The bottom line is that it is extremely unlikely that consumers will take the time to figure out the likely forum and applicable law at the time they purchase a product. As a result, if personal jurisdiction is based on where manufacturers choose to locate their activities, manufacturers will have incentives to make locational decisions that select procedural and substantive law that favors them, as well as forums that are convenient for defendants but inconvenient for plaintiffs. Laws allowing consumers to sue only in the distributor’s state will lead manufacturers to hire distributors in states with the most pro-manufacturer “product liability laws and procedures, and, as a result, [manufacturers] would have insufficient incentives to design and manufacture safe products.” Rules favoring jurisdiction in the manufacturer’s home state or in the state of design or manufacture of the product are likely to produce similar results, as manufacturers either move or influence the laws where they already are.
Klerman argues that the most efficient rule allows suit where the product is sold to the consumer. He recognizes this rule might lead to a slight pro-plaintiff bias, but argues that this bias can be mitigated by defendant’s price adjustments and is the most likely to lead to optimal product liability laws.

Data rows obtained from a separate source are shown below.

-- ==== Sys2Proof/Certificates/Slice0/Obligations.lean ====
section
/-! DEFINITION. The statements about the CS-1620 that are to be proved: what each command does, by the rule of the spec that says it, and the laws that every command keeps. -/

section
open Sys2Proof Sys2Proof.Machine

/-! ### The queue of commands and the resets -/

/-- A step takes the command at the front of the queue and runs it on the state with the queue's rest. The model's choices: on an empty
queue the pixel in hand goes on (log 21), and with none in hand the step idles (log 4). -/
def Obligations.StepRunsFrontCommand : Prop :=
  ∀ (c : Instr) (rest : List Instr) (s : State),
    step { s with pending := c :: rest } = exec c { s with pending := rest } ∧
    step { s with pending := [] } = .next ({ s with pending := [] } : State).servePixel ∧
    (s.inHand = none → step { s with pending := [] } = .next { s with pending := [] })

/-- No command stops the part: each answers a next state, and none touches the commands that wait. That a command whose event has no
place in the state answers that state is the model's choice (log 1), and so is the queue as the way in which commands come (log 5). -/
def Obligations.EveryCommandEndsInNextState : Prop :=
  ∀ (c : Instr) (s : State), ∃ t, exec c s = .next t ∧ t.pending = s.pending

/-- The values right after a pin reset that the tables of R3, R8, R24, R63, R82, R103 and R127 give. That State.reset is the moment
before readiness, with the cause remembered, no command waiting and the notice set still without STARTED, is the model's choice (log 5),
and so is the pixel in hand as a piece of state (log 21). -/
def Obligations.ResetStateHoldsTableValues : Prop :=
  State.reset.framer =
    { state := .stopped, stopPending := false, width := 640, height := 480, depth := .bits8, frameNumber := 0,
      linesDone := 0, pixelCount := 0, fv := .low, lv := .low,
      errors := { lineLong := 0, lineShort := 0, frameLong := 0, frameShort := 0, strayLine := 0 } } ∧
  (∀ r : RegionId, State.reset.table.staged[r] = none ∧
    State.reset.entry r =
      { definition := none, run := .unused, phase := 0, remaining := 0, completed := 0, nextSeq := 0, lost := 0 }) ∧
  State.reset.table.commitPending = false ∧
  State.reset.freeCount = 512 ∧ (∀ b, b ∈ State.reset.memory.freePool ↔ b < 512) ∧ State.reset.captures = [] ∧ State.reset.inHand = none ∧
  (∀ d : DrainId, State.reset.drain d =
    { state := .disabled, queue := [], grain := 32, timeout := 0, timer := .stopped, burst := 0, position := none,
      wordsTaken := 0, rq := .low, stray := 0 }) ∧
  State.reset.link.receiver = .hunt ∧ State.reset.link.requests = [] ∧ State.reset.link.replies = [] ∧
  State.reset.link.lastReply = none ∧ State.reset.link.notices = [] ∧
  State.reset.link.mask = Vector.replicate 7 .enabled ∧ State.reset.link.transmitter = .idle ∧
  State.reset.link.repliesInRow = 0 ∧ State.reset.link.resetPending = false ∧
  State.reset.link.receiveDiscards = 0 ∧ State.reset.link.overruns = 0 ∧
  State.reset.readiness = .resetting .pin ∧ State.reset.pending = []

/-- The state after reset satisfies every law that the invariants below keep. That State.reset is the moment before readiness is the
model's choice (log 5). -/
def Obligations.ResetStateSatisfiesEveryLaw : Prop :=
  State.reset.CellsCanonical ∧ State.reset.PoolLaw ∧ State.reset.DirectoryLaw ∧ State.reset.CompleteIsWritten ∧
  State.reset.WholePixels ∧ State.reset.LinkChainLaw ∧ State.reset.NoticeSetLaw ∧ State.reset.LinkQueuesBounded ∧ State.reset.FramerLaw ∧
  State.reset.DrainsAtRest ∧ State.reset.DrainLaw ∧ State.reset.EntriesDefined ∧ State.reset.RasterInvariant

/-- R40, R140, R63, R82: PIN_RESET and the end of the RESET reply put every block at its reset values, with every capture, record and
block free and no loss counted; the part then waits for readiness with its cause. A link break leaves the Capture Memory alone. The
model's choices in it: the moment before readiness (log 5), the link rate 00 and RXD low until then (log 6), the bytes of capture memory
kept (log 7), the RESET reply known by its kind 83h and payload 00h (log 19). -/
def Obligations.ResetsFreeEverythingBreakKeepsMemory : Prop :=
  (∀ s : State,
      exec .pinReset s = .next
        { State.reset with
          memory := { freePool := List.range 512, cells := s.memory.cells }
          readiness := .resetting .pin
          pending := s.pending } ∧
      (∀ r : Reply, s.link.transmitter = .sendingReply → s.link.resetPending = true → s.link.replies.head? = some r →
        r.kind = 0x83 → r.payload = [0x00] →
        exec .frameSent s = .next
          { State.reset with
            memory := { freePool := List.range 512, cells := s.memory.cells }
            readiness := .resetting .request
            pending := s.pending })) ∧
  ((∀ s t : State,
      (exec .pinReset s = .next t ∨
        (exec .frameSent s = .next t ∧ s.link.transmitter = .sendingReply ∧ s.link.resetPending = true ∧
          ∃ r, s.link.replies.head? = some r ∧ r.kind = 0x83 ∧ r.payload = [0x00])) →
      (∀ r : RegionId, t.openCapture r = none ∧ t.captureList r = [] ∧ t.held r = 0 ∧
        (t.entry r).lost = 0 ∧ (t.entry r).nextSeq = 0 ∧ (t.entry r).reserve = 0) ∧
      t.freeRecords.length = 48 ∧ (∀ d : DrainId, (t.drain d).queue = []) ∧ t.freeCount = 512 ∧
      t.link.notices = [] ∧ t.unmetTotal = 0 ∧ t.unmetTotal ≤ t.freeCount) ∧
    (∀ s t : State, s.link.resetPending = false → exec .linkBreak s = .next t →
      t.memory = s.memory ∧ t.captures.map Capture.chain = s.captures.map Capture.chain ∧
      (∀ r : RegionId, t.held r = s.held r) ∧
      (s.readiness = .ready → s.link.rxd ≠ .broken → ∀ c ∈ s.captures, c.route = .link → c.fill = .complete →
        { c with delivery := .waiting } ∈ t.candidates c.region)))

/-! ### The pixel port -/

/-- R25: in STOPPED the events of the pixel port move the followed levels and nothing else; only START_INPUT leaves STOPPED;
SET_INPUT is not refused with STATE in it, and is refused with STATE in every other state. How each event moves the followed levels is
the model's choice (log 10). A pixel in hand is finished first (PixelCountedAndHandedToRegions; log 21). -/
def Obligations.StoppedFramerFollowsLevelsOnly : Prop :=
  (∀ s : State, s.framer.state = .stopped → s.inHand = none →
    (s.framer.fv = .low → exec .frameStart s = .next { s with framer := { s.framer with fv := .high } }) ∧
    (s.framer.lv = .low → exec .lineStart s = .next { s with framer := { s.framer with lv := .high } }) ∧
    (∀ pd, exec (.pixel pd) s = .next { s with framer := { s.framer with lv := .high } }) ∧
    (s.framer.lv = .high → exec .lineEnd s = .next { s with framer := { s.framer with lv := .low } }) ∧
    (s.framer.fv = .high → exec .frameEnd s = .next { s with framer := { s.framer with fv := .low, lv := .low } })) ∧
  (∀ (c : Instr) (s t : State), s.framer.state = .stopped → exec c s = .next t → c ≠ .startInput →
    t.framer.state = .stopped) ∧
  (∀ (s : State) (q : Request), s.ServesNext .setInput q → s.framer.state ≠ .stopped →
    exec .setInput s = .next (s.finish q [0x04])) ∧
  (∀ (s : State) (q : Request), s.ServesNext .setInput q → s.framer.state = .stopped →
    ∃ t, exec .setInput s = .next t ∧ ∀ stored, t.link.lastReply = some stored → stored.reply.payload ≠ [0x04])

In reaching this conclusion, Klerman examines a number of underlying questions, including whether manufacturers would be responsive to these rules and adjust their prices accordingly, how manufacturers could deal with the problem of cross-jurisdictional arbitrage, and the effect of manufacturers producing products for national or international markets, not individual states. To each of these concerns he provides a sustained analysis and a persuasive answer. For example, he argues that a rule requiring foreign manufacturers to submit to jurisdiction in any state in which their products are sold will prevent them from insulating themselves against liability by choosing distributors in states with sub-optimal product liability laws and discourage domestic manufacturers from relocating in order to avoid liability. He notes that cross-jurisdictional arbitrage is unlikely to be a problem because most people outside the northeast are unlikely to travel to a different state in order to purchase a product and because price differentials are likely to be small. If this is a problem, he suggests a rule permitting jurisdiction in the place where the plaintiff resided at the time of purchase. Finally, he argues that states are unlikely to take advantage of product standardization to eliminate product liability altogether (ultimately leading to national under-regulation) because manufacturers will not reduce prices so much to make this tactic worthwhile for citizens.
Even if you do not ultimately agree with Klerman’s underlying supposition that product liability laws are useful and necessary to regulate product safety (he builds on the work of others), his economic analysis of personal jurisdiction is important because it lays the foundation for healing the doctrine. As he writes at the end of the piece, his mode of analysis is novel because “[i]nstead of focusing on defendants’ contacts or intentions, it focuses on real world consequences.” That focus may be just the cure for a personal jurisdiction doctrine suffering from a mixture of legal fictions, formalism, and factoritis.